Эффект от расщепления личности, судя по всему, нарастал, вызывая болезненные скачки настроения. Кипучая активность, которую Сельма демонстрировала в течение дня, теперь сменилась приступом меланхолии. А ещё в глазах у неё затаилось нечто, чего Генрих прежде не замечал.
— Тебе страшно, — констатировал он.
Она вздрогнула, как от пощёчины, но ответила:
— Да, мне страшно. А ты не боялся бы, зная, что ещё день-другой — и твой разум испарится, как лужа?
— Думаешь, я тебя пожалею? Зря. Ты сама заварила всю эту кашу.
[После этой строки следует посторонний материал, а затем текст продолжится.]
/-! ## Floating point -/

/-- A floating word that raises no enabled flag: each sub-element is the format's operation under the word's rounding mode, and
its flags become sticky (R43, R45, R199, R200, R203). FABS, FNEG and FCLS raise no flag: the sign bit cleared, the sign bit
inverted, the one-hot class (R200, R202). FCMP gives a mask or a predicate of sub-element 0, of all, of any (R201). That FCMP
raises the flags of every sub-element is the model's reading (assumption 68). -/
def Obligations.FloatingResults : Prop :=
  (∀ (w : FullWord) (s : State) (c : Issue),
    let g := c.g s
    let n := ewidth c.ty
    let f := fmtOf c.ty
    let m := if c.rnd = 0 then g.fpctl.toNat % 4 + 1 else c.rnd
    let z := c.ftz
    let a := fun i j => (c.srcA g i).toNat / 2 ^ (n * j) % 2 ^ n
    let b := fun i j => (c.srcB g n i).toNat / 2 ^ (n * j) % 2 ^ n
    let x := fun i j => (c.srcC g n i).toNat / 2 ^ (n * j) % 2 ^ n
    let done := fun (o : Host.Outcome State Fault Refusal) (r : Nat → Nat → Rounded) =>
      let out := fun i => outOf n (64 / n) (r i)
      Quiet c s out → ∃ t, o = .next t ∧ LaneDone c s t out
    (Ready 0x60 w s c → done (exec (.fadd w) s) (fun i j => f.add m z (a i j) (b i j))) ∧
    (Ready 0x61 w s c → done (exec (.fsub w) s) (fun i j => f.sub m z (a i j) (b i j))) ∧
    (Ready 0x62 w s c → done (exec (.fmul w) s) (fun i j => f.mul m z (a i j) (b i j))) ∧
    (Ready 0x63 w s c → done (exec (.fma w) s) (fun i j => f.fma m z (a i j) (b i j) (x i j))) ∧
    (Ready 0x64 w s c → done (exec (.fmin w) s) (fun i j => f.pick false z (a i j) (b i j))) ∧
    (Ready 0x65 w s c → done (exec (.fmax w) s) (fun i j => f.pick true z (a i j) (b i j))) ∧
    (Ready 0x6A w s c → done (exec (.frnd w) s) (fun i j => f.integral m (w.xa % 2 == 1) (a i j))) ∧
    (Ready 0x6D w s c → done (exec (.fscl w) s) (fun i j => f.scale m (a i j) (sextN n (b i j))))) ∧
  (∀ (w : FullWord) (s : State) (c : Issue),
    let g := c.g s
    let n := ewidth c.ty
    let k := 64 / n
    let f := fmtOf c.ty
    let a := fun i j => (c.srcA g i).toNat / 2 ^ (n * j) % 2 ^ n
    let b := fun i j => (c.srcB g n i).toNat / 2 ^ (n * j) % 2 ^ n
    let r := fun i j => (fcompare w.sop (f.decode (a i j)) (f.decode (b i j))).1
    let fl := fun i => orAll ((List.range k).map (fun j => (fcompare w.sop (f.decode (a i j)) (f.decode (b i j))).2))
    let signs := (List.range k).foldl (fun m j => m + 2 ^ (n * j + (n - 1))) 0
    (Ready 0x66 w s c → ∃ t, exec (.fabs w) s = .next t ∧ LaneDone c s t (fun i => .v (c.srcA g i &&& ~~~word signs))) ∧
    (Ready 0x67 w s c → ∃ t, exec (.fneg w) s = .next t ∧ LaneDone c s t (fun i => .v (c.srcA g i ^^^ word signs))) ∧
    (Ready 0x69 w s c → ∃ t, exec (.fcls w) s = .next t ∧ LaneElements c s t n k (fun i j =>
      let e := a i j / 2 ^ f.fb % 2 ^ f.eb
      let q := a i j % 2 ^ f.fb
      let neg := (a i j).testBit (n - 1)
      if e = 2 ^ f.eb - 1 then
        (if q = 0 then (if neg then 0x001 else 0x080) else if q.testBit (f.fb - 1) then 0x200 else 0x100)
      else if e = 0 then (if q = 0 then (if neg then 0x008 else 0x010) else if neg then 0x004 else 0x020)
      else if neg then 0x002 else 0x040)) ∧
    (Ready 0x68 w s c → w.xa = 0 → Quiet c s (fun i => { flags := fl i }) →
      ∃ t, ∃ x : Nat → Word, exec (.fcmp w) s = .next t ∧ LaneDone c s t (fun i => { val := some (x i), flags := fl i }) ∧
        ∀ i, Elements n k (x i) (fun j => if r i j then 2 ^ n - 1 else 0)) ∧
    (Ready 0x68 w s c → w.xa ≠ 0 → Quiet c s (fun i => { flags := fl i }) →
      let x := fun i => if w.xa = 1 then r i 0 else if w.xa = 2 then (List.range k).all (r i) else (List.range k).any (r i)
      ∃ t, exec (.fcmp w) s = .next t ∧ LaneDone c s t (fun i => { pred := some (w.dst.toNat % 8, x i), flags := fl i })))
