@[simp] theorem State.modTile_ms (w i : Nat) (f : Xfer → Xfer) : (s.modTile w i f).ms = s.ms := rfl
@[simp] theorem State.modTile_nextWg (w i : Nat) (f : Xfer → Xfer) : (s.modTile w i f).nextWg = s.nextWg := rfl
@[simp] theorem State.modTile_ctxs (w i : Nat) (f : Xfer → Xfer) : (s.modTile w i f).ctxs = s.ctxs := rfl
@[simp] theorem State.modTile_vifs (w i : Nat) (f : Xfer → Xfer) : (s.modTile w i f).vifs = s.vifs := rfl
@[simp] theorem State.modTile_sched (w i : Nat) (f : Xfer → Xfer) : (s.modTile w i f).sched = s.sched := rfl
@[simp] theorem State.modTile_eng (w i : Nat) (f : Xfer → Xfer) : (s.modTile w i f).eng = s.eng := rfl
@[simp] theorem State.modTile_fab (w i : Nat) (f : Xfer → Xfer) : (s.modTile w i f).fab = s.fab := rfl
@[simp] theorem State.modTile_prim (w i : Nat) (f : Xfer → Xfer) : (s.modTile w i f).prim = s.prim := rfl
@[simp] theorem State.modTile_cycle (w i : Nat) (f : Xfer → Xfer) : (s.modTile w i f).cycle = s.cycle := rfl
@[simp] theorem State.modTile_aux (w i : Nat) (f : Xfer → Xfer) : (s.modTile w i f).aux = s.aux := rfl

@[simp] theorem State.modService_ms (i : Nat) (f : Service → Service) : (s.modService i f).ms = s.ms := rfl
@[simp] theorem State.modService_wgs (i : Nat) (f : Service → Service) : (s.modService i f).wgs = s.wgs := rfl
@[simp] theorem State.modService_nextWg (i : Nat) (f : Service → Service) : (s.modService i f).nextWg = s.nextWg := rfl
@[simp] theorem State.modService_ctxs (i : Nat) (f : Service → Service) : (s.modService i f).ctxs = s.ctxs := rfl
@[simp] theorem State.modService_vifs (i : Nat) (f : Service → Service) : (s.modService i f).vifs = s.vifs := rfl
@[simp] theorem State.modService_sched (i : Nat) (f : Service → Service) : (s.modService i f).sched = s.sched := rfl
@[simp] theorem State.modService_eng (i : Nat) (f : Service → Service) : (s.modService i f).eng = s.eng := rfl
@[simp] theorem State.modService_prim (i : Nat) (f : Service → Service) : (s.modService i f).prim = s.prim := rfl
@[simp] theorem State.modService_cycle (i : Nat) (f : Service → Service) : (s.modService i f).cycle = s.cycle := rfl
@[simp] theorem State.modService_aux (i : Nat) (f : Service → Service) : (s.modService i f).aux = s.aux := rfl

@[simp] theorem State.modLanding_ms (q : QueueKey) (f : Landing → Landing) : (s.modLanding q f).ms = s.ms := rfl
@[simp] theorem State.modLanding_wgs (q : QueueKey) (f : Landing → Landing) : (s.modLanding q f).wgs = s.wgs := rfl
@[simp] theorem State.modLanding_nextWg (q : QueueKey) (f : Landing → Landing) : (s.modLanding q f).nextWg = s.nextWg := rfl
@[simp] theorem State.modLanding_ctxs (q : QueueKey) (f : Landing → Landing) : (s.modLanding q f).ctxs = s.ctxs := rfl
@[simp] theorem State.modLanding_vifs (q : QueueKey) (f : Landing → Landing) : (s.modLanding q f).vifs = s.vifs := rfl
@[simp] theorem State.modLanding_sched (q : QueueKey) (f : Landing → Landing) : (s.modLanding q f).sched = s.sched := rfl
@[simp] theorem State.modLanding_eng (q : QueueKey) (f : Landing → Landing) : (s.modLanding q f).eng = s.eng := rfl
@[simp] theorem State.modLanding_prim (q : QueueKey) (f : Landing → Landing) : (s.modLanding q f).prim = s.prim := rfl
@[simp] theorem State.modLanding_cycle (q : QueueKey) (f : Landing → Landing) : (s.modLanding q f).cycle = s.cycle := rfl
@[simp] theorem State.modLanding_aux (q : QueueKey) (f : Landing → Landing) : (s.modLanding q f).aux = s.aux := rfl

@[simp] theorem State.deferring_ms : (s.deferring).ms = s.ms := rfl
@[simp] theorem State.deferring_wgs : (s.deferring).wgs = s.wgs := rfl
@[simp] theorem State.deferring_nextWg : (s.deferring).nextWg = s.nextWg := rfl
@[simp] theorem State.deferring_ctxs : (s.deferring).ctxs = s.ctxs := rfl
@[simp] theorem State.deferring_vifs : (s.deferring).vifs = s.vifs := rfl
@[simp] theorem State.deferring_sched : (s.deferring).sched = s.sched := rfl
@[simp] theorem State.deferring_eng : (s.deferring).eng = s.eng := rfl
@[simp] theorem State.deferring_fab : (s.deferring).fab = s.fab := rfl
@[simp] theorem State.deferring_prim : (s.deferring).prim = s.prim := rfl
@[simp] theorem State.deferring_cycle : (s.deferring).cycle = s.cycle := rfl

@[simp] theorem State.modXfer_ms (i : XferId) (f : Xfer → Xfer) : (s.modXfer i f).ms = s.ms := by cases i <;> rfl
@[simp] theorem State.modXfer_nextWg (i : XferId) (f : Xfer → Xfer) : (s.modXfer i f).nextWg = s.nextWg := by cases i <;> rfl
@[simp] theorem State.modXfer_ctxs (i : XferId) (f : Xfer → Xfer) : (s.modXfer i f).ctxs = s.ctxs := by cases i <;> rfl
@[simp] theorem State.modXfer_vifs (i : XferId) (f : Xfer → Xfer) : (s.modXfer i f).vifs = s.vifs := by cases i <;> rfl
@[simp] theorem State.modXfer_sched (i : XferId) (f : Xfer → Xfer) : (s.modXfer i f).sched = s.sched := by cases i <;> rfl
@[simp] theorem State.modXfer_eng (i : XferId) (f : Xfer → Xfer) : (s.modXfer i f).eng = s.eng := by cases i <;> rfl
@[simp] theorem State.modXfer_prim (i : XferId) (f : Xfer → Xfer) : (s.modXfer i f).prim = s.prim := by cases i <;> rfl
@[simp] theorem State.modXfer_cycle (i : XferId) (f : Xfer → Xfer) : (s.modXfer i f).cycle = s.cycle := by cases i <;> rfl
@[simp] theorem State.modXfer_aux (i : XferId) (f : Xfer → Xfer) : (s.modXfer i f).aux = s.aux := by cases i <;> rfl

@[simp] theorem State.gang_deferring (w g : Nat) : s.deferring.gang w g = s.gang w g := rfl

theorem State.unlocked_open (f : State → State) (h : s.prim.locked = false) : s.unlocked f = f s := by simp [State.unlocked, h]

theorem State.unlocked_locked (f : State → State) (h : s.prim.locked = true) : s.unlocked f = s := by simp [State.unlocked, h]

variable (g : Gang)

@[simp] theorem Gang.vSet_slot (lane r : Nat) (x : Word) : (g.vSet lane r x).slot = g.slot := rfl
@[simp] theorem Gang.vSet_place (lane r : Nat) (x : Word) : (g.vSet lane r x).place = g.place := rfl
@[simp] theorem Gang.vSet_p (lane r : Nat) (x : Word) : (g.vSet lane r x).p = g.p := rfl
@[simp] theorem Gang.vSet_k (lane r : Nat) (x : Word) : (g.vSet lane r x).k = g.k := rfl
@[simp] theorem Gang.vSet_d (lane r : Nat) (x : Word) : (g.vSet lane r x).d = g.d := rfl
@[simp] theorem Gang.vSet_b (lane r : Nat) (x : Word) : (g.vSet lane r x).b = g.b := rfl
@[simp] theorem Gang.vSet_thr (lane r : Nat) (x : Word) : (g.vSet lane r x).thr = g.thr := rfl
@[simp] theorem Gang.vSet_splits (lane r : Nat) (x : Word) : (g.vSet lane r x).splits = g.splits := rfl
@[simp] theorem Gang.vSet_queue (lane r : Nat) (x : Word) : (g.vSet lane r x).queue = g.queue := rfl
@[simp] theorem Gang.vSet_last (lane r : Nat) (x : Word) : (g.vSet lane r x).last = g.last := rfl
@[simp] theorem Gang.vSet_run (lane r : Nat) (x : Word) : (g.vSet lane r x).run = g.run := rfl
@[simp] theorem Gang.vSet_parks (lane r : Nat) (x : Word) : (g.vSet lane r x).parks = g.parks := rfl
@[simp] theorem Gang.vSet_nextId (lane r : Nat) (x : Word) : (g.vSet lane r x).nextId = g.nextId := rfl
@[simp] theorem Gang.vSet_readyAt (lane r : Nat) (x : Word) : (g.vSet lane r x).readyAt = g.readyAt := rfl
@[simp] theorem Gang.vSet_fpctl (lane r : Nat) (x : Word) : (g.vSet lane r x).fpctl = g.fpctl := rfl
@[simp] theorem Gang.vSet_warns (lane r : Nat) (x : Word) : (g.vSet lane r x).warns = g.warns := rfl
@[simp] theorem Gang.vSet_warnpc (lane r : Nat) (x : Word) : (g.vSet lane r x).warnpc = g.warnpc := rfl
@[simp] theorem Gang.vSet_tvec (lane r : Nat) (x : Word) : (g.vSet lane r x).tvec = g.tvec := rfl
@[simp] theorem Gang.vSet_tpc (lane r : Nat) (x : Word) : (g.vSet lane r x).tpc = g.tpc := rfl
@[simp] theorem Gang.vSet_tcause (lane r : Nat) (x : Word) : (g.vSet lane r x).tcause = g.tcause := rfl
@[simp] theorem Gang.vSet_tmask (lane r : Nat) (x : Word) : (g.vSet lane r x).tmask = g.tmask := rfl
@[simp] theorem Gang.vSet_tinfo (lane r : Nat) (x : Word) : (g.vSet lane r x).tinfo = g.tinfo := rfl
@[simp] theorem Gang.vSet_inTrap (lane r : Nat) (x : Word) : (g.vSet lane r x).inTrap = g.inTrap := rfl
@[simp] theorem Gang.vSet_inUi (lane r : Nat) (x : Word) : (g.vSet lane r x).inUi = g.inUi := rfl
@[simp] theorem Gang.vSet_uivec (lane r : Nat) (x : Word) : (g.vSet lane r x).uivec = g.uivec := rfl
@[simp] theorem Gang.vSet_uipay (lane r : Nat) (x : Word) : (g.vSet lane r x).uipay = g.uipay := rfl
@[simp] theorem Gang.vSet_bankV (lane r : Nat) (x : Word) : (g.vSet lane r x).bankV = g.bankV := rfl
@[simp] theorem Gang.vSet_bankP (lane r : Nat) (x : Word) : (g.vSet lane r x).bankP = g.bankP := rfl
@[simp] theorem Gang.vSet_saved (lane r : Nat) (x : Word) : (g.vSet lane r x).saved = g.saved := rfl
@[simp] theorem Gang.vSet_fCode (lane r : Nat) (x : Word) : (g.vSet lane r x).fCode = g.fCode := rfl
@[simp] theorem Gang.vSet_fMask (lane r : Nat) (x : Word) : (g.vSet lane r x).fMask = g.fMask := rfl

@[simp] theorem Gang.latch_slot (lane : Nat) (x : Word) : (g.latch lane x).slot = g.slot := rfl
@[simp] theorem Gang.latch_place (lane : Nat) (x : Word) : (g.latch lane x).place = g.place := rfl
@[simp] theorem Gang.latch_v (lane : Nat) (x : Word) : (g.latch lane x).v = g.v := rfl
@[simp] theorem Gang.latch_p (lane : Nat) (x : Word) : (g.latch lane x).p = g.p := rfl
@[simp] theorem Gang.latch_k (lane : Nat) (x : Word) : (g.latch lane x).k = g.k := rfl
@[simp] theorem Gang.latch_d (lane : Nat) (x : Word) : (g.latch lane x).d = g.d := rfl
@[simp] theorem Gang.latch_thr (lane : Nat) (x : Word) : (g.latch lane x).thr = g.thr := rfl
@[simp] theorem Gang.latch_splits (lane : Nat) (x : Word) : (g.latch lane x).splits = g.splits := rfl
@[simp] theorem Gang.latch_queue (lane : Nat) (x : Word) : (g.latch lane x).queue = g.queue := rfl
@[simp] theorem Gang.latch_last (lane : Nat) (x : Word) : (g.latch lane x).last = g.last := rfl
@[simp] theorem Gang.latch_run (lane : Nat) (x : Word) : (g.latch lane x).run = g.run := rfl
@[simp] theorem Gang.latch_parks (lane : Nat) (x : Word) : (g.latch lane x).parks = g.parks := rfl
@[simp] theorem Gang.latch_nextId (lane : Nat) (x : Word) : (g.latch lane x).nextId = g.nextId := rfl
@[simp] theorem Gang.latch_readyAt (lane : Nat) (x : Word) : (g.latch lane x).readyAt = g.readyAt := rfl
@[simp] theorem Gang.latch_fpctl (lane : Nat) (x : Word) : (g.latch lane x).fpctl = g.fpctl := rfl
@[simp] theorem Gang.latch_warns (lane : Nat) (x : Word) : (g.latch lane x).warns = g.warns := rfl
@[simp] theorem Gang.latch_warnpc (lane : Nat) (x : Word) : (g.latch lane x).warnpc = g.warnpc := rfl
@[simp] theorem Gang.latch_tvec (lane : Nat) (x : Word) : (g.latch lane x).tvec = g.tvec := rfl
@[simp] theorem Gang.latch_tpc (lane : Nat) (x : Word) : (g.latch lane x).tpc = g.tpc := rfl
@[simp] theorem Gang.latch_tcause (lane : Nat) (x : Word) : (g.latch lane x).tcause = g.tcause := rfl
@[simp] theorem Gang.latch_tmask (lane : Nat) (x : Word) : (g.latch lane x).tmask = g.tmask := rfl
@[simp] theorem Gang.latch_tinfo (lane : Nat) (x : Word) : (g.latch lane x).tinfo = g.tinfo := rfl
@[simp] theorem Gang.latch_inTrap (lane : Nat) (x : Word) : (g.latch lane x).inTrap = g.inTrap := rfl
@[simp] theorem Gang.latch_inUi (lane : Nat) (x : Word) : (g.latch lane x).inUi = g.inUi := rfl
@[simp] theorem Gang.latch_uivec (lane : Nat) (x : Word) : (g.latch lane x).uivec = g.uivec := rfl
@[simp] theorem Gang.latch_uipay (lane : Nat) (x : Word) : (g.latch lane x).uipay = g.uipay := rfl
@[simp] theorem Gang.latch_bankV (lane : Nat) (x : Word) : (g.latch lane x).bankV = g.bankV := rfl
@[simp] theorem Gang.latch_bankP (lane : Nat) (x : Word) : (g.latch lane x).bankP = g.bankP := rfl
@[simp] theorem Gang.latch_saved (lane : Nat) (x : Word) : (g.latch lane x).saved = g.saved := rfl
@[simp] theorem Gang.latch_fCode (lane : Nat) (x : Word) : (g.latch lane x).fCode = g.fCode := rfl
@[simp] theorem Gang.latch_fMask (lane : Nat) (x : Word) : (g.latch lane x).fMask = g.fMask := rfl

@[simp] theorem Gang.modThread_slot (lane : Nat) (f : Thread → Thread) : (g.modThread lane f).slot = g.slot := rfl
@[simp] theorem Gang.modThread_place (lane : Nat) (f : Thread → Thread) : (g.modThread lane f).place = g.place := rfl
@[simp] theorem Gang.modThread_v (lane : Nat) (f : Thread → Thread) : (g.modThread lane f).v = g.v := rfl
@[simp] theorem Gang.modThread_p (lane : Nat) (f : Thread → Thread) : (g.modThread lane f).p = g.p := rfl
@[simp] theorem Gang.modThread_k (lane : Nat) (f : Thread → Thread) : (g.modThread lane f).k = g.k := rfl
@[simp] theorem Gang.modThread_d (lane : Nat) (f : Thread → Thread) : (g.modThread lane f).d = g.d := rfl
@[simp] theorem Gang.modThread_b (lane : Nat) (f : Thread → Thread) : (g.modThread lane f).b = g.b := rfl
@[simp] theorem Gang.modThread_splits (lane : Nat) (f : Thread → Thread) : (g.modThread lane f).splits = g.splits := rfl
@[simp] theorem Gang.modThread_queue (lane : Nat) (f : Thread → Thread) : (g.modThread lane f).queue = g.queue := rfl
@[simp] theorem Gang.modThread_last (lane : Nat) (f : Thread → Thread) : (g.modThread lane f).last = g.last := rfl
@[simp] theorem Gang.modThread_run (lane : Nat) (f : Thread → Thread) : (g.modThread lane f).run = g.run := rfl
@[simp] theorem Gang.modThread_parks (lane : Nat) (f : Thread → Thread) : (g.modThread lane f).parks = g.parks := rfl
@[simp] theorem Gang.modThread_nextId (lane : Nat) (f : Thread → Thread) : (g.modThread lane f).nextId = g.nextId := rfl
@[simp] theorem Gang.modThread_readyAt (lane : Nat) (f : Thread → Thread) : (g.modThread lane f).readyAt = g.readyAt := rfl
@[simp] theorem Gang.modThread_fpctl (lane : Nat) (f : Thread → Thread) : (g.modThread lane f).fpctl = g.fpctl := rfl
@[simp] theorem Gang.modThread_warns (lane : Nat) (f : Thread → Thread) : (g.modThread lane f).warns = g.warns := rfl
@[simp] theorem Gang.modThread_warnpc (lane : Nat) (f : Thread → Thread) : (g.modThread lane f).warnpc = g.warnpc := rfl
@[simp] theorem Gang.modThread_tvec (lane : Nat) (f : Thread → Thread) : (g.modThread lane f).tvec = g.tvec := rfl
@[simp] theorem Gang.modThread_tpc (lane : Nat) (f : Thread → Thread) : (g.modThread lane f).tpc = g.tpc := rfl
@[simp] theorem Gang.modThread_tcause (lane : Nat) (f : Thread → Thread) : (g.modThread lane f).tcause = g.tcause := rfl
@[simp] theorem Gang.modThread_tmask (lane : Nat) (f : Thread → Thread) : (g.modThread lane f).tmask = g.tmask := rfl
@[simp] theorem Gang.modThread_tinfo (lane : Nat) (f : Thread → Thread) : (g.modThread lane f).tinfo = g.tinfo := rfl
@[simp] theorem Gang.modThread_inTrap (lane : Nat) (f : Thread → Thread) : (g.modThread lane f).inTrap = g.inTrap := rfl
@[simp] theorem Gang.modThread_inUi (lane : Nat) (f : Thread → Thread) : (g.modThread lane f).inUi = g.inUi := rfl
@[simp] theorem Gang.modThread_uivec (lane : Nat) (f : Thread → Thread) : (g.modThread lane f).uivec = g.uivec := rfl
@[simp] theorem Gang.modThread_uipay (lane : Nat) (f : Thread → Thread) : (g.modThread lane f).uipay = g.uipay := rfl
@[simp] theorem Gang.modThread_bankV (lane : Nat) (f : Thread → Thread) : (g.modThread lane f).bankV = g.bankV := rfl
@[simp] theorem Gang.modThread_bankP (lane : Nat) (f : Thread → Thread) : (g.modThread lane f).bankP = g.bankP := rfl
@[simp] theorem Gang.modThread_saved (lane : Nat) (f : Thread → Thread) : (g.modThread lane f).saved = g.saved := rfl
@[simp] theorem Gang.modThread_fCode (lane : Nat) (f : Thread → Thread) : (g.modThread lane f).fCode = g.fCode := rfl
@[simp] theorem Gang.modThread_fMask (lane : Nat) (f : Thread → Thread) : (g.modThread lane f).fMask = g.fMask := rfl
— Мне не нужна твоя жалость. — Она скривилась. — О себе лучше думай, Генрих. Чтобы завтра не сдохнуть сразу.
— Я тебя не разочарую.
Они обменялись мрачными взглядами, потом Генрих пробурчал:
— Давай сменим тему. Попортить друг другу кровь мы успеем при личной встрече. Покажи лучше, что читаешь.
Сельма с усмешкой развернула книгу к нему.
— Стихи? — изумился он. — С каких пор ты склонна к романтике? Или это так проявляется твоя вторая, ещё не отравленная натура?
— Научный интерес. У меня тут баллада о храбром рыцаре, которого красотка-колдунья заманила в свои владения. Автор, правда, неизвестен. Фольклор.
— Рыцарь там, насколько я помню, спасся.
— Да, спасся, — кивнула Сельма. — Прямо как в жизни. Вырвался из этого треклятого Дюррфельда и больше никогда туда не вернулся. Нашёл себе в столице жену и жил с ней долго и счастливо.
Генрих долго молчал, переваривая услышанное. Сельма глядела куда-то мимо него, рассеянно водя пальцем по переплёту. Ветер за окном уже не завывал непрерывно, а лишь вздыхал, как охрипший пёс.